What you should do: Using the word "params" as the filter, copy each matching line from the records.
Top of Available records
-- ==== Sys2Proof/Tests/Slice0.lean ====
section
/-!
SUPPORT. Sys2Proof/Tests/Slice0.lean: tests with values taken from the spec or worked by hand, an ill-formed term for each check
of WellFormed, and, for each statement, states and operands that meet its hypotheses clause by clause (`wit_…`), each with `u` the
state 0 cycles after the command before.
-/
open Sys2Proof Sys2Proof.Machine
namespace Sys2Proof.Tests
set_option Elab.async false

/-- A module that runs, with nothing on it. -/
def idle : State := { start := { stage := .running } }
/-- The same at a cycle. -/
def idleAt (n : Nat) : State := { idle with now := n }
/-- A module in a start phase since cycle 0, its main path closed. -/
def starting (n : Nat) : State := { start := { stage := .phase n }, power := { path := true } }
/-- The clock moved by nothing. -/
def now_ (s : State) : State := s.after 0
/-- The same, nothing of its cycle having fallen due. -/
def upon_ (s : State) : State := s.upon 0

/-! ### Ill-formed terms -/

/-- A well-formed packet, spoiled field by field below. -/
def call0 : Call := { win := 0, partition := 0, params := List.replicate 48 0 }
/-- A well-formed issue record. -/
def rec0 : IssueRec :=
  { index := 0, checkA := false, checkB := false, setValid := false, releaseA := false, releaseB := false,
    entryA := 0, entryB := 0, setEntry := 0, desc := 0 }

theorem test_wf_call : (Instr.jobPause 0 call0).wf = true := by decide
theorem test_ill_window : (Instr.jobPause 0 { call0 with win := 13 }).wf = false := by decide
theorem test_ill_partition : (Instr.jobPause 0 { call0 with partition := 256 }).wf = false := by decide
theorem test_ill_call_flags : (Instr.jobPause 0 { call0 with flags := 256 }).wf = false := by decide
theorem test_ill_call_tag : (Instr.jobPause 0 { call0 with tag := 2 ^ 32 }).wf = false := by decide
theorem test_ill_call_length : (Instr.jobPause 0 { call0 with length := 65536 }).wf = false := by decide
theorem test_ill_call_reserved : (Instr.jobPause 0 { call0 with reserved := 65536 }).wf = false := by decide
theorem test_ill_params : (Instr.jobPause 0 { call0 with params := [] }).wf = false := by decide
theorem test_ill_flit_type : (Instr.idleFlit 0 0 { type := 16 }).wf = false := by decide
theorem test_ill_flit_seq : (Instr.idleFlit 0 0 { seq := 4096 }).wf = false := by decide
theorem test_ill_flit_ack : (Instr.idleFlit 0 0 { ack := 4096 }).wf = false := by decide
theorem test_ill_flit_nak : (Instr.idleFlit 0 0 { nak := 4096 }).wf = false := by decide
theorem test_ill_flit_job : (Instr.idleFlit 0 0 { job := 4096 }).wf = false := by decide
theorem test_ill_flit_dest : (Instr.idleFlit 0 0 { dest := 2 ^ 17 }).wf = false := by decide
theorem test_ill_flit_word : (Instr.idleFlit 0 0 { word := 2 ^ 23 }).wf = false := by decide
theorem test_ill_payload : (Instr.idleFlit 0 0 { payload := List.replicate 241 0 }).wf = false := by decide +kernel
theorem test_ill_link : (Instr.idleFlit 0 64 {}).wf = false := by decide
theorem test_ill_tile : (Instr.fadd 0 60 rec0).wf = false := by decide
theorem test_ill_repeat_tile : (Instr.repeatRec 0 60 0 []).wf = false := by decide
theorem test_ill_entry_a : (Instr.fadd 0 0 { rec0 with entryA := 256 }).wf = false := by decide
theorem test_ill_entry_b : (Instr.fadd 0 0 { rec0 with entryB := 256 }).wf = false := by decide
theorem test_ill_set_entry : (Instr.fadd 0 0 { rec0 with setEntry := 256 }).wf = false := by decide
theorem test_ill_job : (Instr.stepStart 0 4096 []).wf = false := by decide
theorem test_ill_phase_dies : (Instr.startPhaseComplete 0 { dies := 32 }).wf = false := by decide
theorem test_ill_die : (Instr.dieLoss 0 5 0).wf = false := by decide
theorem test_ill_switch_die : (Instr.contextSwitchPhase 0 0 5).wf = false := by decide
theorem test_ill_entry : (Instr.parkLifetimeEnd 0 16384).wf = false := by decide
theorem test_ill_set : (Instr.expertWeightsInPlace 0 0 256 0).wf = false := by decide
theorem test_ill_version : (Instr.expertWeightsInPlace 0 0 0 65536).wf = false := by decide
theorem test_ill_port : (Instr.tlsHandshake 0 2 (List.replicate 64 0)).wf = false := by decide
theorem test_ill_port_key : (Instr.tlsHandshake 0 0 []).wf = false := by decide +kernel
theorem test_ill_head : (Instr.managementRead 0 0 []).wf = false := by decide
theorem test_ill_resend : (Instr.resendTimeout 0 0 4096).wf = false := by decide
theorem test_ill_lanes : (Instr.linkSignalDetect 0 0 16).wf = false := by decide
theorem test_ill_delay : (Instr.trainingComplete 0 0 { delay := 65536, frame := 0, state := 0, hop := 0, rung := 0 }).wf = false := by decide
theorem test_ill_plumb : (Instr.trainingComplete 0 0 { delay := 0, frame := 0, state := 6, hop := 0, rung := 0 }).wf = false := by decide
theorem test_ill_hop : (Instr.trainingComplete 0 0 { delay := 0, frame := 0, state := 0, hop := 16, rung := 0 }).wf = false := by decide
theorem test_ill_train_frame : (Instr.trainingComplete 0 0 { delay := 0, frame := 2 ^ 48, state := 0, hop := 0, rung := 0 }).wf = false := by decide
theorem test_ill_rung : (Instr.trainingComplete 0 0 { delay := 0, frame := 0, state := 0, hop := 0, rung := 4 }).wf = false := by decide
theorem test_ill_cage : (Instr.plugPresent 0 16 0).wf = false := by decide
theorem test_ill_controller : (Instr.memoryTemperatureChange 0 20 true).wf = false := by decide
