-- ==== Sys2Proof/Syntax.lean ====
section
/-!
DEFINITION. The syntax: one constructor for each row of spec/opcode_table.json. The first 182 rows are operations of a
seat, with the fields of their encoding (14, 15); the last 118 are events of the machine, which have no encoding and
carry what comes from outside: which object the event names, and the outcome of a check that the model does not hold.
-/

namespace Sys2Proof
Bottom of Available records
Written answer:
def call0 : Call := { win := 0, partition := 0, params := List.replicate 48 0 }
theorem test_ill_params : (Instr.jobPause 0 { call0 with params := [] }).wf = false := by decide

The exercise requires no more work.